Given data:
------
-- ==== Sys2Proof/Tests/Slice0.lean ====
section
/-! SUPPORT. Tests. Expected values are those of spec/95_test_vectors.md, or written out from the rule named. A witness
shows values that meet every hypothesis of the statement it names. -/

namespace Sys2Proof.Tests

set_option Elab.async false

open Machine

/-! ### States and checks -/

/-- The next state of an outcome has a property. -/
def gives (o : Host.Outcome State Fault Refusal) (p : State → Bool) : Bool :=
  match o with
  | .next t => p t
  | .fault _ | .refused _ => false

/-- The link open, three frames accepted, then these bytes on the line and silence until the bound passes. -/
def linked (bytes : List Byte) : State :=
  { State.reset with link := true, env := ⟨[.ok, .ok, .ok], [⟨.data bytes, false⟩, ⟨.none, true⟩], []⟩ }

/-- Slot 0 loaded. -/
def loaded (h : HwConfig) : State := { State.reset with hc := [⟨true, h⟩, ⟨false, HwConfig.unloaded⟩] }

/-- Something is presented. -/
def presented (s : State) (e : List Event) : State := { s with inbox := e }

/-- Scenario A (95 section 1.3). -/
def scenarioA : AcousticConfig :=
  ⟨1000000, 4000, 64, 0, 1 / 100, 5 / 1000, 50, 40, 0, false, false, false, false, 8, 0⟩

/-- Its 17 words (95 section 1.3). -/
def scenarioAWords : HwConfig := ⟨35, 64, 250, 0, 50, 14, 7, 702, 0, 0, 0, 0, 0, 0, 8, 1241, 0⟩

/-- Vector K2 (95 section 2.6). -/
def vectorK2 : AcousticConfig :=
  ⟨3000000, 1200, 128, 4 / 100, 1 / 10, 2 / 100, 100, 30, 50, true, true, false, true, 4, -1 / 4⟩

/-- The configuration of the profile vectors (95 section 2.8). -/
def profileConfig : HwConfig := ⟨35, 64, 250, 0, 3, 14, 7, 702, 0, 0, 0, 0, 0, 0, 8, 1241, 0⟩

/-- The block of 46 bytes (95 section 2.8). -/
def profileBlock : List Byte :=
  [0x25, 0x9E, 0x4E, 0xC0, 0x01, 0xF4, 0x00, 0x0A, 0xFF, 0xEC, 0x00, 0xD7, 0x05, 0xC8, 0x02, 0xBE, 0x00, 0x00, 0x00,
    0x0C, 0x00, 0x07] ++
  [0x03, 0xE8, 0x00, 0x32, 0x07, 0xD0, 0x00, 0x99, 0xF8, 0x30, 0xFF, 0xC4, 0x05, 0xDC, 0x00, 0x57, 0x00, 0x00, 0x00,
    0x00, 0xF0, 0x00, 0xFF, 0xF1]
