-- ==== Sys2Proof/Machine/Bytes.lean ====
section
/-! DEFINITION. Byte order, bit fields and sign extension (R25, R17), and the default contents of the octet objects
whose default is a formula. -/

namespace Sys2Proof.Machine

/-- The value `v` as `n` bytes, little-endian (R25). -/
def le : Nat → Nat → List Byte
  | 0, _ => []
  | n + 1, v => BitVec.ofNat 8 v :: le n (v / 256)

/-- The number little-endian bytes hold (R25). -/
def leVal : List Byte → Nat
  | [] => 0
  | b :: r => b.toNat + 256 * leVal r

/-- The value `v` as `n` bytes, most significant first. -/
def be (n v : Nat) : List Byte := (le n v).reverse

/-- The number big-endian bytes hold. -/
def beVal (b : List Byte) : Nat := leVal b.reverse

/-- `n` bytes from offset `o`. -/
def slice (b : List Byte) (o n : Nat) : List Byte := (b.drop o).take n

/-- The unsigned little-endian field of `n` bytes at offset `o`. -/
def fld (b : List Byte) (o n : Nat) : Nat := leVal (slice b o n)

/-- Two's complement reading of a `w`-bit number (R25). -/
def sgn (w v : Nat) : Int := if v < 2 ^ (w - 1) then (v : Int) else (v : Int) - 2 ^ w

/-- The `w`-bit pattern of an integer (R25). -/
def uns (w : Nat) (i : Int) : Nat := (i % 2 ^ w).toNat

/-- The signed little-endian field of `n` bytes at offset `o`. -/
def sfld (b : List Byte) (o n : Nat) : Int := sgn (8 * n) (fld b o n)

/-- Bits `hi` to `lo` of a number. -/
def bits (v hi lo : Nat) : Nat := v / 2 ^ lo % 2 ^ (hi + 1 - lo)

/-- Bit `i` of a number. -/
def bit (v i : Nat) : Bool := v / 2 ^ i % 2 == 1

/-- A number with bit `i` set to `b`. -/
def setBit (v i : Nat) (b : Bool) : Nat := v - v / 2 ^ i % 2 * 2 ^ i + (if b then 2 ^ i else 0)

/-- Zero bytes. -/
def zeros (n : Nat) : List Byte := List.replicate n 0

/-- A list of bytes cut or filled with zeros to `n` bytes. -/
def padTo (n : Nat) (b : List Byte) : List Byte := (b ++ zeros n).take n

/-- Bytes with `v` written over the bytes at offset `o`. -/
def splice (b : List Byte) (o : Nat) (v : List Byte) : List Byte := b.take o ++ v ++ b.drop (o + v.length)

/-- `v` rounded up to a multiple of `k`. -/
def roundUp (v k : Nat) : Nat := (v + k - 1) / k * k

/-- Quotient rounded to nearest, a half going up. -/
def divRound (a b : Nat) : Nat := (2 * a + b) / (2 * b)

/-- Signed quotient rounded to nearest, a half going away from zero. -/
def sdivRound (a : Int) (b : Nat) : Int :=
  if a < 0 then -((divRound a.natAbs b : Nat) : Int) else ((divRound a.natAbs b : Nat) : Int)

/-- A number held between two bounds. -/
def clampI (lo hi v : Int) : Int := if v < lo then lo else if hi < v then hi else v

/-- The entry of a list with the least cost, the first of several. -/
def argLeast {α : Type} (cost : α → Nat) (l : List α) : Option α :=
  (l.foldl (fun (b : Option (α × Nat)) x =>
    let n := cost x
    match b with
    | some y => if n < y.2 then some (x, n) else some y
    | none => some (x, n)) none).map (·.1)

/-- Pairs of whole numbers from -n to n. -/
def shiftsWithin (n : Nat) : List (Int × Int) :=
  ((List.range (2 * n + 1)).map fun (y : Nat) => (List.range (2 * n + 1)).map fun (x : Nat) => ((x : Int) - n, (y : Int) - n)).flatten

/-- Integer square root, rounded down, by bisection over `f` bits. -/
def isqrtAux : Nat → Nat → Nat → Nat
  | 0, _, r => r
  | f + 1, n, r => let r' := r + 2 ^ f; isqrtAux f n (if r' * r' ≤ n then r' else r)

/-- Integer square root, rounded down, for numbers below 2^256. -/
def isqrt (n : Nat) : Nat := isqrtAux 128 n 0

/-! ### Defaults given as formulas -/

/-- R265: every flat-field gain is 0x4000 (1.0 in Q2.14). -/
def flatFieldDefault : List Byte := (List.replicate 16640 [0x00, 0x40]).flatten

/-- R266: white balance 3 x 0x1000. -/
def whiteBalanceDefault : List Byte := [0x00, 0x10, 0x00, 0x10, 0x00, 0x10]

/-- R266: the identity matrix in Q16.16, nine I32. -/
def matrixDefault : List Byte :=
  let one : List Byte := [0, 0, 1, 0]
  let z : List Byte := [0, 0, 0, 0]
  one ++ z ++ z ++ z ++ one ++ z ++ z ++ z ++ one

/-- R266: each curve entry e = s >> 2, three curves of 4,096 U16. -/
def curvesDefault : List Byte :=
  let c := ((List.range 4096).map fun s => le 2 (s / 4)).flatten
  c ++ c ++ c

/-- R266: identity nodes of the 33 x 33 x 33 table, three U16 in 1/32,768 a node, first index slowest. -/
def xyzTableDefault : List Byte :=
  ((List.range 35937).map fun i =>
    le 2 (i / 1089 * 1024) ++ le 2 (i / 33 % 33 * 1024) ++ le 2 (i % 33 * 1024)).flatten

/-- R360: 0x02, then device_id [39:0], most significant byte first. -/
def macDefault : List Byte := 0x02 :: be 5 (Config.deviceId % 2 ^ 40)

/-- The smallest of a list, 0 of none. -/
def minOf : List Nat → Nat
  | [] => 0
  | [x] => x
  | x :: y :: r => min x (minOf (y :: r))

/-- The largest of a list, 0 of none. -/
def maxOf (l : List Nat) : Nat := l.foldl max 0

end Sys2Proof.Machine
end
------
Problem description: Every line from the top of the material through the line containing "bound passes. -/" must be transcribed exactly, and no other line may appear.

Answer to this problem:
-- ==== Sys2Proof/Tests/Slice0.lean ====
section
/-! SUPPORT. Tests. Expected values are those of spec/95_test_vectors.md, or written out from the rule named. A witness
shows values that meet every hypothesis of the statement it names. -/

namespace Sys2Proof.Tests

set_option Elab.async false

open Machine

/-! ### States and checks -/

/-- The next state of an outcome has a property. -/
def gives (o : Host.Outcome State Fault Refusal) (p : State → Bool) : Bool :=
  match o with
  | .next t => p t
  | .fault _ | .refused _ => false

/-- The link open, three frames accepted, then these bytes on the line and silence until the bound passes. -/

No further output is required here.